Assigned task: Beginning at the top of the material, repeat each line exactly, and stop once the line with "latch := x.latch && !new.clearsLatch" has been written.

Given records:
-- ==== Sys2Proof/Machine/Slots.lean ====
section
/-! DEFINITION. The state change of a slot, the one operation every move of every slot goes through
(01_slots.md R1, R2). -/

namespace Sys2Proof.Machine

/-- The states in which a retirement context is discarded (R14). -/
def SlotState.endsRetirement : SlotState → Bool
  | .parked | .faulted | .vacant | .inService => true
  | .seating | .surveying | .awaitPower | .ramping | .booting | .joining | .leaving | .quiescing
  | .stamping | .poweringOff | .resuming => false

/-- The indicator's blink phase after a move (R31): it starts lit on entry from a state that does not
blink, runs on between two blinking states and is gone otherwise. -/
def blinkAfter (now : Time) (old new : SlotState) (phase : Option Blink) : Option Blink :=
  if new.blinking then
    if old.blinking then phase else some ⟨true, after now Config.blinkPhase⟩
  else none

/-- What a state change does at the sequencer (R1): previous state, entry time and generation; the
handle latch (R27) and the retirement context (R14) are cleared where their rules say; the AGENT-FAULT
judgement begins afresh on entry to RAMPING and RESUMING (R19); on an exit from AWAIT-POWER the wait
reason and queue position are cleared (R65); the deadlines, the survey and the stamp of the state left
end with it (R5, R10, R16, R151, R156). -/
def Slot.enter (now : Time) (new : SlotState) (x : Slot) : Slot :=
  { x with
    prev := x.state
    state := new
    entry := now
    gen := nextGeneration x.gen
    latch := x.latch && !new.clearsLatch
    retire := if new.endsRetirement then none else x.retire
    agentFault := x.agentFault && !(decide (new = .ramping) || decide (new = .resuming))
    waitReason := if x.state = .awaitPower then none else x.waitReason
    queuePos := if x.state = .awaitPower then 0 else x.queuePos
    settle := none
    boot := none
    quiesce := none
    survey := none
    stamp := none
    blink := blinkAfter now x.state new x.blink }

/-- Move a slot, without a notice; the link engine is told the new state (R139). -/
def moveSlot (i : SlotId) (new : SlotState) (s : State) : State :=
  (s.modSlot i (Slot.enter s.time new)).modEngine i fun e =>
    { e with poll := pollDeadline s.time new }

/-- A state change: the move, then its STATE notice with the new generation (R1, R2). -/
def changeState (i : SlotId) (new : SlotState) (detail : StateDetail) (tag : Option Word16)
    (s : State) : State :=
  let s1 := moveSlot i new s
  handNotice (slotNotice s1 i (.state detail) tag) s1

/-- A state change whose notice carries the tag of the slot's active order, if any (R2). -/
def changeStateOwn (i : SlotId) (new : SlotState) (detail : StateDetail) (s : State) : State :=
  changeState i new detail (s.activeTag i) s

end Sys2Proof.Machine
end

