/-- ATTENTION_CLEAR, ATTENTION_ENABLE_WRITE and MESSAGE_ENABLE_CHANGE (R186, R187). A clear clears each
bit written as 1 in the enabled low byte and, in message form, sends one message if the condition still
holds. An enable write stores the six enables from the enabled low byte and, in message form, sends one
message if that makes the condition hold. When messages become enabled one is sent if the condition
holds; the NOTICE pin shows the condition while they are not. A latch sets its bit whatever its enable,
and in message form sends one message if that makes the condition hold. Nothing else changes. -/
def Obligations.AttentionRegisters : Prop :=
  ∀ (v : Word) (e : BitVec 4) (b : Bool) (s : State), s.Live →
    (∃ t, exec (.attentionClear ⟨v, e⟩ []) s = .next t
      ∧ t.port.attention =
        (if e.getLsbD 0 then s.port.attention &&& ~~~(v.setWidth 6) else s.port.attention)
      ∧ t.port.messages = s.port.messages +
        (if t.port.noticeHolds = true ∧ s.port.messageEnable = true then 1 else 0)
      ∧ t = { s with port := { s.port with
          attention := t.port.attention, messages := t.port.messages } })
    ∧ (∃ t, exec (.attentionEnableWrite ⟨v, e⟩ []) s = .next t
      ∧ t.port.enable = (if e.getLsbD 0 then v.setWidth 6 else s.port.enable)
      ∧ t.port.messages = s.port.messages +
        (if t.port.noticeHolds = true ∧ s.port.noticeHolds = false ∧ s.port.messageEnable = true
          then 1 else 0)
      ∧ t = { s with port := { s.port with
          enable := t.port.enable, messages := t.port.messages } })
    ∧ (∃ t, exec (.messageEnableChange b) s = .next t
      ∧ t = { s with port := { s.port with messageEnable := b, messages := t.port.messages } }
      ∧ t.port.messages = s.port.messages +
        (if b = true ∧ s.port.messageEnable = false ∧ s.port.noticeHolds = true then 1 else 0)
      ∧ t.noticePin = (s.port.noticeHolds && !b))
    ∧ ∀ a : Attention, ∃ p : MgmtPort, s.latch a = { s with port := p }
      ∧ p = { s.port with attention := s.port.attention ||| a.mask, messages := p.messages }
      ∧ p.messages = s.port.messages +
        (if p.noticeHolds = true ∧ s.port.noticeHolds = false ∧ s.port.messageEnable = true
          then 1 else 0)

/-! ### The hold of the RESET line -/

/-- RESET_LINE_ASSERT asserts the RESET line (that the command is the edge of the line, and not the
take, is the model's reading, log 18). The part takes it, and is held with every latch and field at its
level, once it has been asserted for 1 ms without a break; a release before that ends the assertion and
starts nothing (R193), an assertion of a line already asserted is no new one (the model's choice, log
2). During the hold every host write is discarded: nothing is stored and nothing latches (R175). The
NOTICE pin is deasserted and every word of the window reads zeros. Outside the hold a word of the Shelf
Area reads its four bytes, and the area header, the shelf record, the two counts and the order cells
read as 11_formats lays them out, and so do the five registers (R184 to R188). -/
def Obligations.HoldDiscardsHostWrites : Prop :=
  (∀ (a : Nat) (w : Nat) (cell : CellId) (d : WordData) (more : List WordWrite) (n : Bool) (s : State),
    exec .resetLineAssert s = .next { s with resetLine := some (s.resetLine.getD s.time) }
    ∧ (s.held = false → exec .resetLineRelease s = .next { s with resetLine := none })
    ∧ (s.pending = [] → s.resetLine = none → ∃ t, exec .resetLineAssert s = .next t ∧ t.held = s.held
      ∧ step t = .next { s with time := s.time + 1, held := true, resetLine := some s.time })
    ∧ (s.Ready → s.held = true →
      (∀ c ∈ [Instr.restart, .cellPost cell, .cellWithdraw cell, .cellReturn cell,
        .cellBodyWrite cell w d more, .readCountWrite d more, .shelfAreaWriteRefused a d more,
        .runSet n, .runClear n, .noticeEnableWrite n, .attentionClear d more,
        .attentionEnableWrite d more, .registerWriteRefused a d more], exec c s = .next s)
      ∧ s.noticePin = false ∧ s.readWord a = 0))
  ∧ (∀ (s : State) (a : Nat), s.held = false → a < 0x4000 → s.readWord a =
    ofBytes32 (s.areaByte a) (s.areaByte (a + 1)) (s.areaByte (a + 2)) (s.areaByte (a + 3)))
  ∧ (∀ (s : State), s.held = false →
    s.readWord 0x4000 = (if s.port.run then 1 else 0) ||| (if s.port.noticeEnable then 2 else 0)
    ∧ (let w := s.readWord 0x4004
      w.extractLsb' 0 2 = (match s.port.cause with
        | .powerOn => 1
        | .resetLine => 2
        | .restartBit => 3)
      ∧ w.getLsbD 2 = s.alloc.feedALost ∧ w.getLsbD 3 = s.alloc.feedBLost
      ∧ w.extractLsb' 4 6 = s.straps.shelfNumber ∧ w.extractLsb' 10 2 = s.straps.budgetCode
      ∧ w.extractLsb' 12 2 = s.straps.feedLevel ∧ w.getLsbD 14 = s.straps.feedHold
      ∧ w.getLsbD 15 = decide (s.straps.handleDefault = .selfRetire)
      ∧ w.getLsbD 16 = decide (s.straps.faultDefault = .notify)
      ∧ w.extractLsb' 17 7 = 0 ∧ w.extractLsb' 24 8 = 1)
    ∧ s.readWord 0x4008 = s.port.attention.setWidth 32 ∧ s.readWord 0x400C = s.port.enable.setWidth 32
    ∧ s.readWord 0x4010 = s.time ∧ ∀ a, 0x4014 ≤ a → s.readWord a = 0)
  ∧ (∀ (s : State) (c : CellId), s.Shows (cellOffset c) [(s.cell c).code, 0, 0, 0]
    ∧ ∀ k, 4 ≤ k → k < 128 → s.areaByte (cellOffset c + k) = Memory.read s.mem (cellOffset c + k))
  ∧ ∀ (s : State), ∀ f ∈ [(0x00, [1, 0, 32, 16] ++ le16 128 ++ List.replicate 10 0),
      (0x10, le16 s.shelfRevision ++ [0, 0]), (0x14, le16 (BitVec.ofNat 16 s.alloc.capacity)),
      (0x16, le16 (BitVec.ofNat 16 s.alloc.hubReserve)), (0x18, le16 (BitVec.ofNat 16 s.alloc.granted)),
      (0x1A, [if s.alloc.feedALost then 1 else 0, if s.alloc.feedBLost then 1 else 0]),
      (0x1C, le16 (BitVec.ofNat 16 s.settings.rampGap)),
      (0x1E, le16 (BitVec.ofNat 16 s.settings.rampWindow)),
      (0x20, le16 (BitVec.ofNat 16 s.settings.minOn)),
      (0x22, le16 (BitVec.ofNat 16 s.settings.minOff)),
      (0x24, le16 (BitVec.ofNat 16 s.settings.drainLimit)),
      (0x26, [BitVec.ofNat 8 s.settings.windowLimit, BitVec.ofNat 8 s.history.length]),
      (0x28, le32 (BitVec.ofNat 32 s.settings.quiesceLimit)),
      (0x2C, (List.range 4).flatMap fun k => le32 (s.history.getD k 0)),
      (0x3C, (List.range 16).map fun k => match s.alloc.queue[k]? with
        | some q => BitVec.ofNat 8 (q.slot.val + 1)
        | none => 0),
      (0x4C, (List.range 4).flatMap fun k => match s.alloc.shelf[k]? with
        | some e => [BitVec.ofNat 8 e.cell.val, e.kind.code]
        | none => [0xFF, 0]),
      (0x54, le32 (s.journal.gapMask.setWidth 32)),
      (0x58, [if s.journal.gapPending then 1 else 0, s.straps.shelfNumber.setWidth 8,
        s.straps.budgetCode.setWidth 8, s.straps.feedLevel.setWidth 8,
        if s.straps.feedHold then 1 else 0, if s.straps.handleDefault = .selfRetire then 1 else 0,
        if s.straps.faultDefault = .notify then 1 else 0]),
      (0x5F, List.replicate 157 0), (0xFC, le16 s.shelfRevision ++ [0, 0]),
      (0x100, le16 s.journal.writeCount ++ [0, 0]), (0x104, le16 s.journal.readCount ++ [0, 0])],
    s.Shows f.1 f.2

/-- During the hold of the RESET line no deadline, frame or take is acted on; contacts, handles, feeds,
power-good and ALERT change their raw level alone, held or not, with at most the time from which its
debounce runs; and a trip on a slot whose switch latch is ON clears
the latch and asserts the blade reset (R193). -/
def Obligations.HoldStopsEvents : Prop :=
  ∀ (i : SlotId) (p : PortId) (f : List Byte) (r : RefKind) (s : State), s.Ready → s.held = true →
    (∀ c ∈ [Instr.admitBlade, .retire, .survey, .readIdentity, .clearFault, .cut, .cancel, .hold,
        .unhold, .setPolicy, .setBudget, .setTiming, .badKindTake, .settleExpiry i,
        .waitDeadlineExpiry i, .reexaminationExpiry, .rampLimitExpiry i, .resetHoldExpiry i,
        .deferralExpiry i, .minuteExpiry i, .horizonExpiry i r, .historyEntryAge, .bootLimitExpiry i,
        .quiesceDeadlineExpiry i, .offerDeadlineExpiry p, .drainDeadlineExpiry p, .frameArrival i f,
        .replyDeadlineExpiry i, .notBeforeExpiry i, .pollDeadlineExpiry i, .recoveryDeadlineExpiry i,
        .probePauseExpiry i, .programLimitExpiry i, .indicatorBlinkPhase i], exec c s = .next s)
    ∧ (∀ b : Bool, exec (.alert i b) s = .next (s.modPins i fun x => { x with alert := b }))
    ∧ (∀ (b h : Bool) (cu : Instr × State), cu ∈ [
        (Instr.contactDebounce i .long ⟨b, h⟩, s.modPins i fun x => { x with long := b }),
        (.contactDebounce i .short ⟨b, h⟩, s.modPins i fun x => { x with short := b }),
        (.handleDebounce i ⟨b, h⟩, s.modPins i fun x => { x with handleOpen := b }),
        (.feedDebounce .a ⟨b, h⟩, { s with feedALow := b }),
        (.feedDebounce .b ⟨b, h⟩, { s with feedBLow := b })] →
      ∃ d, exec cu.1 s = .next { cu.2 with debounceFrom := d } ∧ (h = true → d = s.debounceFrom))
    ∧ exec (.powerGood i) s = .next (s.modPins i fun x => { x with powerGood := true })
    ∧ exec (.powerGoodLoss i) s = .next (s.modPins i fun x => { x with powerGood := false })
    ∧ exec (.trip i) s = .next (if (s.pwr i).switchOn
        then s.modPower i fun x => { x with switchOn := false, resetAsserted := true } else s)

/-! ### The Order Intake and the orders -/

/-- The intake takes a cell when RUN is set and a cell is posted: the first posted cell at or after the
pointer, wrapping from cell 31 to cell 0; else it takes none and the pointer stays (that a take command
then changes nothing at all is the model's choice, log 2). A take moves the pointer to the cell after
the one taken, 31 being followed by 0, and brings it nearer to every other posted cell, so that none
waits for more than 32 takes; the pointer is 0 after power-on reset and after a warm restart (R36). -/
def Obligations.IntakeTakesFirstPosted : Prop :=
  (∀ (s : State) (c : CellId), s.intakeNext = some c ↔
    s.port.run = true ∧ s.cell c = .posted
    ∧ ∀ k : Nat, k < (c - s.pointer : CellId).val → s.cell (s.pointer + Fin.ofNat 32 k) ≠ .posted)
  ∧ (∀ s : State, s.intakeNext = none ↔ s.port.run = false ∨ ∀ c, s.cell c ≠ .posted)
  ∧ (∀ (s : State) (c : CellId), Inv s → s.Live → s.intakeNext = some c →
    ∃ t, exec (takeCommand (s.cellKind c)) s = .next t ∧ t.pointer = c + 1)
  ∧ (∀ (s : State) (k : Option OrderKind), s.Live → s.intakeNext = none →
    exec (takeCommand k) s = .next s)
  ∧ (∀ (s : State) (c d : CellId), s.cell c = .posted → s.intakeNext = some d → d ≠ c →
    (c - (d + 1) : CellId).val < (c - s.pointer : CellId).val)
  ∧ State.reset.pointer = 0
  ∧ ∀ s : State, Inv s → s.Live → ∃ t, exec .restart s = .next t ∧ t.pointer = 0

Reply to the task:
-- ==== Sys2Proof/Machine/Slots.lean ====
section
/-! DEFINITION. The state change of a slot, the one operation every move of every slot goes through
(01_slots.md R1, R2). -/

namespace Sys2Proof.Machine

/-- The states in which a retirement context is discarded (R14). -/
def SlotState.endsRetirement : SlotState → Bool
  | .parked | .faulted | .vacant | .inService => true
  | .seating | .surveying | .awaitPower | .ramping | .booting | .joining | .leaving | .quiescing
  | .stamping | .poweringOff | .resuming => false

/-- The indicator's blink phase after a move (R31): it starts lit on entry from a state that does not
blink, runs on between two blinking states and is gone otherwise. -/
def blinkAfter (now : Time) (old new : SlotState) (phase : Option Blink) : Option Blink :=
  if new.blinking then
    if old.blinking then phase else some ⟨true, after now Config.blinkPhase⟩
  else none

/-- What a state change does at the sequencer (R1): previous state, entry time and generation; the
handle latch (R27) and the retirement context (R14) are cleared where their rules say; the AGENT-FAULT
judgement begins afresh on entry to RAMPING and RESUMING (R19); on an exit from AWAIT-POWER the wait
reason and queue position are cleared (R65); the deadlines, the survey and the stamp of the state left
end with it (R5, R10, R16, R151, R156). -/
def Slot.enter (now : Time) (new : SlotState) (x : Slot) : Slot :=
  { x with
    prev := x.state
    state := new
    entry := now
    gen := nextGeneration x.gen
    latch := x.latch && !new.clearsLatch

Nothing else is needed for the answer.